## [Your instructions]
Which lines of the data include the string "lossOfSignal"? List them all.

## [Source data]
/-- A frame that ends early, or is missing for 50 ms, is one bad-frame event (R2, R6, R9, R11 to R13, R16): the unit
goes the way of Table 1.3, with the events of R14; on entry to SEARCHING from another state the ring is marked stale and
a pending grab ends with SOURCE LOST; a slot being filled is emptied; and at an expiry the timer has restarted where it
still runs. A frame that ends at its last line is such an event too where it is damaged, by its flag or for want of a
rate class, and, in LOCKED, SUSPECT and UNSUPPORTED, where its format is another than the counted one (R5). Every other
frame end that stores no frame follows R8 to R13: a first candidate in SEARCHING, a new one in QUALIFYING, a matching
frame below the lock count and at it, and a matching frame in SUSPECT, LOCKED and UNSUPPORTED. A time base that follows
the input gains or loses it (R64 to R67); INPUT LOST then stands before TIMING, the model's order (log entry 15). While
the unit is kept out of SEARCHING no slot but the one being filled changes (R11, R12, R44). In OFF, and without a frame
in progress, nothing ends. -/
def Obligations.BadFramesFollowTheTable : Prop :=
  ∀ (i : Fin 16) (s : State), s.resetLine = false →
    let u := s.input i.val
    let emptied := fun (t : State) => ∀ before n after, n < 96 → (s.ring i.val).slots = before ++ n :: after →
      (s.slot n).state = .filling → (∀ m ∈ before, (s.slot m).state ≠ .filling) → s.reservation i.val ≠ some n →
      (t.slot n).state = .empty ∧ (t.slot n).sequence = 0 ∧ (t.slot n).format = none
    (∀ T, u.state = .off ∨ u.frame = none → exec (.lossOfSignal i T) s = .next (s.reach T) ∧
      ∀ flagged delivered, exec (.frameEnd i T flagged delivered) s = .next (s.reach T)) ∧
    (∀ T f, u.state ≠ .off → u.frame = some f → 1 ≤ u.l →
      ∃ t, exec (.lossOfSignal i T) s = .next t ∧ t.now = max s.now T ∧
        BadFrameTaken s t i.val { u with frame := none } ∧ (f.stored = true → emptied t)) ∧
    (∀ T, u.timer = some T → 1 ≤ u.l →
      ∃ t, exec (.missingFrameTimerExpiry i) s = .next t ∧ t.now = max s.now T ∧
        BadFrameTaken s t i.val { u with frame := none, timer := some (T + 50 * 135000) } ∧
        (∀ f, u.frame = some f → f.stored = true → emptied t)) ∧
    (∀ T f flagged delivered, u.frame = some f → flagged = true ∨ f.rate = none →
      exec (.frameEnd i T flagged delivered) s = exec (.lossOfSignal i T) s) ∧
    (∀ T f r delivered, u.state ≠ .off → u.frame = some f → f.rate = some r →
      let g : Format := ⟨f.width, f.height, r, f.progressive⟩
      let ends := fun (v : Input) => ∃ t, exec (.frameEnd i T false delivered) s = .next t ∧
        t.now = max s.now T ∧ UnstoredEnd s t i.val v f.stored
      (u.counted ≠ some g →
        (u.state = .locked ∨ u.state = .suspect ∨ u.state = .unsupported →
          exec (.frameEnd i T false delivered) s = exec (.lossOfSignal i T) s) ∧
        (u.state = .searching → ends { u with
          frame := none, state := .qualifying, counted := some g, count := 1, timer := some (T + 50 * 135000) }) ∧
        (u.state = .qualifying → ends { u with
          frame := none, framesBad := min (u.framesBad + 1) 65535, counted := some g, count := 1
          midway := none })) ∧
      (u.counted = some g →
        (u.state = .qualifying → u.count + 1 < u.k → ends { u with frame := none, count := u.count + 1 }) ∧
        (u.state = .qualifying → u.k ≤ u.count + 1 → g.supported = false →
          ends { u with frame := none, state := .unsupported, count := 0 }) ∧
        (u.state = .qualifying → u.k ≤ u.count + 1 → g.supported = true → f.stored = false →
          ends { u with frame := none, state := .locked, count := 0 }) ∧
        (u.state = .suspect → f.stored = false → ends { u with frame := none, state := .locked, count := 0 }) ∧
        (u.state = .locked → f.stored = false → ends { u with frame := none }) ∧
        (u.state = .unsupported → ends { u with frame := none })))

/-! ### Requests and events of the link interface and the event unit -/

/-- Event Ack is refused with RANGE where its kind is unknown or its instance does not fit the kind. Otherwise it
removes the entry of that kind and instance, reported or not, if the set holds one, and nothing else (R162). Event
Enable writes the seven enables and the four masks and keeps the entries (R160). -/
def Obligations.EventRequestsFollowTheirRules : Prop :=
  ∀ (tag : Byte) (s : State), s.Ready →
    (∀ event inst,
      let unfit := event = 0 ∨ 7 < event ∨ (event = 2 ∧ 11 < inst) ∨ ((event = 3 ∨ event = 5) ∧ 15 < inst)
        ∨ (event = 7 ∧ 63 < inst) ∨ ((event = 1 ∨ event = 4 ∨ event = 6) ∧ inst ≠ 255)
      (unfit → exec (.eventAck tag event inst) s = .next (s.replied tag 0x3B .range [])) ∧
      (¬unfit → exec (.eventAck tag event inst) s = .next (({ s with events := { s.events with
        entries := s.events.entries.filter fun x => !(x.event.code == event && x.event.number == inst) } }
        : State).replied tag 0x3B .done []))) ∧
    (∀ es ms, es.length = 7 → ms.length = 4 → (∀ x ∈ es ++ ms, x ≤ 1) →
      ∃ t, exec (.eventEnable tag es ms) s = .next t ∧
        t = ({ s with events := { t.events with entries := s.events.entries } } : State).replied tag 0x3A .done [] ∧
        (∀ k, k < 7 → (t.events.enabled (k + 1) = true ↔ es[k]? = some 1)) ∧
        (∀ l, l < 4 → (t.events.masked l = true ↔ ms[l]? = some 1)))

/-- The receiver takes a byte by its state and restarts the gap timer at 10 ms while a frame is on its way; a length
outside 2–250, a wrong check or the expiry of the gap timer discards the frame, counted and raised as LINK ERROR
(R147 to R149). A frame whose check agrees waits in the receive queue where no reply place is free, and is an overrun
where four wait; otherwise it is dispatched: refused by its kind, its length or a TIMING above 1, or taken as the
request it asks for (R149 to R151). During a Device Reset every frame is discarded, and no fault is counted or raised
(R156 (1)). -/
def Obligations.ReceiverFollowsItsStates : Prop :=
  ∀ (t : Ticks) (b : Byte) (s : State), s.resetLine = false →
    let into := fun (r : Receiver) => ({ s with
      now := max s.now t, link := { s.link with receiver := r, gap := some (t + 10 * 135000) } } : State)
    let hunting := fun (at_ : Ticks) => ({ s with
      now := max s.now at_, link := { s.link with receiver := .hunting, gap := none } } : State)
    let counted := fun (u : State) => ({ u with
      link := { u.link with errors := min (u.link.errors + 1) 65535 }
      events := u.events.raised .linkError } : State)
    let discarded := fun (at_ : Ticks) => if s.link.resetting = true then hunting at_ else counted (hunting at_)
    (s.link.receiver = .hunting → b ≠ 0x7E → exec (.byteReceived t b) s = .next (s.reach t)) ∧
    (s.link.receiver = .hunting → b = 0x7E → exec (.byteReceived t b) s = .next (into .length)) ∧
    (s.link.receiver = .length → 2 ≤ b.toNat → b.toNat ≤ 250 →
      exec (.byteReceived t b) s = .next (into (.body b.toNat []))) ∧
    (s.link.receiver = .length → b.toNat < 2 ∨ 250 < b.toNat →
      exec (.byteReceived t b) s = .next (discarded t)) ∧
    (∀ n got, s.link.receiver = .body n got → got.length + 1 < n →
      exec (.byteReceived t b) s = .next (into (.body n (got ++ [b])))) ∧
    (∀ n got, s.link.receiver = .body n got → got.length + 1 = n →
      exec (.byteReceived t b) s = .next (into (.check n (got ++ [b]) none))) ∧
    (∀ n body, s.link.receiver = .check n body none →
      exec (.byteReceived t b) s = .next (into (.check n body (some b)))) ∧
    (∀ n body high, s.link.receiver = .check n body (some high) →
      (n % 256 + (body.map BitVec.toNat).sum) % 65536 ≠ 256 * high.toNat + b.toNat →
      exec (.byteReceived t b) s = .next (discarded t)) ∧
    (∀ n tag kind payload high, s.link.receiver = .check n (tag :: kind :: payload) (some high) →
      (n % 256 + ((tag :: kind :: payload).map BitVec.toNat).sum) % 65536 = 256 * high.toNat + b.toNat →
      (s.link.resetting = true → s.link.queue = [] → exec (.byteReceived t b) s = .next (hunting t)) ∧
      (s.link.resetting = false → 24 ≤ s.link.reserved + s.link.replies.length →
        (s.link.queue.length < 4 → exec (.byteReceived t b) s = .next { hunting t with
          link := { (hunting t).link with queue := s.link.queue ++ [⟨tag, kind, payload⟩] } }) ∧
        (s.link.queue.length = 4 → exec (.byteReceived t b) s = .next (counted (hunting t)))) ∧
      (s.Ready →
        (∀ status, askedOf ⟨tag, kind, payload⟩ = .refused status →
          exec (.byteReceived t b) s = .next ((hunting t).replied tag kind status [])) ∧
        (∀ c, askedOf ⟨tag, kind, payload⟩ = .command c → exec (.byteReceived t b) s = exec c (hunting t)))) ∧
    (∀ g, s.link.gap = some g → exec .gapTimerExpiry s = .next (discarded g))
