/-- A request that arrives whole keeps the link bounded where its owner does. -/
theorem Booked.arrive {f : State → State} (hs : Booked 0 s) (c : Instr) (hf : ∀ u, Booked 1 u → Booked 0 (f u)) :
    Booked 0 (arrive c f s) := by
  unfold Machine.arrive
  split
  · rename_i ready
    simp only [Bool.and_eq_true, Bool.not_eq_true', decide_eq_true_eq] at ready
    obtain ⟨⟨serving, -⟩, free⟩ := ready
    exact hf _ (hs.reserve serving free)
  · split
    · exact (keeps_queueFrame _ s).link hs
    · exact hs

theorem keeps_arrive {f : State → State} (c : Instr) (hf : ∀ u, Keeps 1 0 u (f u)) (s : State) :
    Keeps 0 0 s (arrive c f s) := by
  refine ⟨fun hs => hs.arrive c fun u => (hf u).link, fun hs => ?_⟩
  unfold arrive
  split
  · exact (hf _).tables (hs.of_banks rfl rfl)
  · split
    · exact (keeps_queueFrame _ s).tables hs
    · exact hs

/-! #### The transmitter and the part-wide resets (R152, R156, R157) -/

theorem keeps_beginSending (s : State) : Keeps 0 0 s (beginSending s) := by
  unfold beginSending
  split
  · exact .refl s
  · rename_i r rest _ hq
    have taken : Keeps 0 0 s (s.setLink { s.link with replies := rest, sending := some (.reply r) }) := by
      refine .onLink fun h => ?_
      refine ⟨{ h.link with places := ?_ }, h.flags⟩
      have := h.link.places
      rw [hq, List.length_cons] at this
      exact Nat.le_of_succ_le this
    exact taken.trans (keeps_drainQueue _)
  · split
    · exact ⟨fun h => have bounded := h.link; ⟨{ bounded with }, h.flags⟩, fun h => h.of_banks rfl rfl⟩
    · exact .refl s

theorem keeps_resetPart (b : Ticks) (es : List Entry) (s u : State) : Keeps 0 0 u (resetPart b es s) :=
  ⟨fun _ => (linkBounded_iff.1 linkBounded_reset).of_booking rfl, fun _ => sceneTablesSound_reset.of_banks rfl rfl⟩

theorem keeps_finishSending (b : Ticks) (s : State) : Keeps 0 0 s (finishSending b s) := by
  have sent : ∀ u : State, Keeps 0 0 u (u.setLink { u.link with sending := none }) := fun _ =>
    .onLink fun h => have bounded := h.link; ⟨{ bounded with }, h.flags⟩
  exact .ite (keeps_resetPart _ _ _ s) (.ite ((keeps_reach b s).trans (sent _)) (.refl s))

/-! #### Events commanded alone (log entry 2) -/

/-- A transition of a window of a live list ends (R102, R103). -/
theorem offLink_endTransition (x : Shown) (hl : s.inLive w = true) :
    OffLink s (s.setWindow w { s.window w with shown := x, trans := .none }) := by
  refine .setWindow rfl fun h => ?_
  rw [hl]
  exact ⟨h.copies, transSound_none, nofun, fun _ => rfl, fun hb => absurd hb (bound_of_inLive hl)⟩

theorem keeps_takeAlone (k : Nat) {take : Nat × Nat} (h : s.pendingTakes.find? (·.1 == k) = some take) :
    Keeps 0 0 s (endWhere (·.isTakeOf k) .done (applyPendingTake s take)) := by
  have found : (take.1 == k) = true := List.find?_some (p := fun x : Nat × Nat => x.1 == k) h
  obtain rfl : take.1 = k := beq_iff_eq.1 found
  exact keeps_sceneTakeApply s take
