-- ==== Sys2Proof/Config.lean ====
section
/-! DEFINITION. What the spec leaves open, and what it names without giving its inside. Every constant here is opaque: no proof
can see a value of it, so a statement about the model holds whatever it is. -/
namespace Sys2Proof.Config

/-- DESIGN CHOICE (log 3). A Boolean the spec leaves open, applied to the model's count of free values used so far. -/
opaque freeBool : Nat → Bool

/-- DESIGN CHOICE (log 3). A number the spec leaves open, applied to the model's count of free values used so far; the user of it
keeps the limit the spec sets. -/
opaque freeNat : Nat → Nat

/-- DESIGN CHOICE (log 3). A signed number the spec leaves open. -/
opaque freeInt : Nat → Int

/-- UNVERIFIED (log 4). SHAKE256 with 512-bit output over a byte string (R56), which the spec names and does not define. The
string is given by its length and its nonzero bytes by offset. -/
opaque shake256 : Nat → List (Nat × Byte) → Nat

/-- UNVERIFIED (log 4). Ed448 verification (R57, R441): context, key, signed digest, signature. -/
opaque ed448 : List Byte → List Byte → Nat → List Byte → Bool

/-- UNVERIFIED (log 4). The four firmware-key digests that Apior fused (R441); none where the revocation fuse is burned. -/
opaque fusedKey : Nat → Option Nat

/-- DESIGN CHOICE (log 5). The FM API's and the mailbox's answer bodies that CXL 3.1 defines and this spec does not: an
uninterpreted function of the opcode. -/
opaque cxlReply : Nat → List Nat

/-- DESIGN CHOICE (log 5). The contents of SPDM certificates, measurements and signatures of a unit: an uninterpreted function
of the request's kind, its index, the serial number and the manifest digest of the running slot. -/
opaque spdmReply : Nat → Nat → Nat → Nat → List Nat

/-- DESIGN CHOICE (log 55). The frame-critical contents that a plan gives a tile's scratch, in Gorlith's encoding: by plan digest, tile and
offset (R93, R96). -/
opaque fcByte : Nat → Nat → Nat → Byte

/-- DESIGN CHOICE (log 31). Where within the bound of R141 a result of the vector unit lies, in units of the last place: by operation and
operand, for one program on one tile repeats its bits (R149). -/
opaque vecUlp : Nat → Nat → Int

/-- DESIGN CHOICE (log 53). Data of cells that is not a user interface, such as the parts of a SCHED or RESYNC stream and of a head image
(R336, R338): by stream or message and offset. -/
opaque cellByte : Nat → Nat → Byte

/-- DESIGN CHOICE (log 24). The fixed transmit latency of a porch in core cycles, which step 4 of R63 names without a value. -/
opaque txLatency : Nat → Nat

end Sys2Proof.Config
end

## [Final answer]
    (∀ T, u.state = .off ∨ u.frame = none → exec (.lossOfSignal i T) s = .next (s.reach T) ∧
      ∃ t, exec (.lossOfSignal i T) s = .next t ∧ t.now = max s.now T ∧
      exec (.frameEnd i T flagged delivered) s = exec (.lossOfSignal i T) s) ∧
          exec (.frameEnd i T false delivered) s = exec (.lossOfSignal i T) s) ∧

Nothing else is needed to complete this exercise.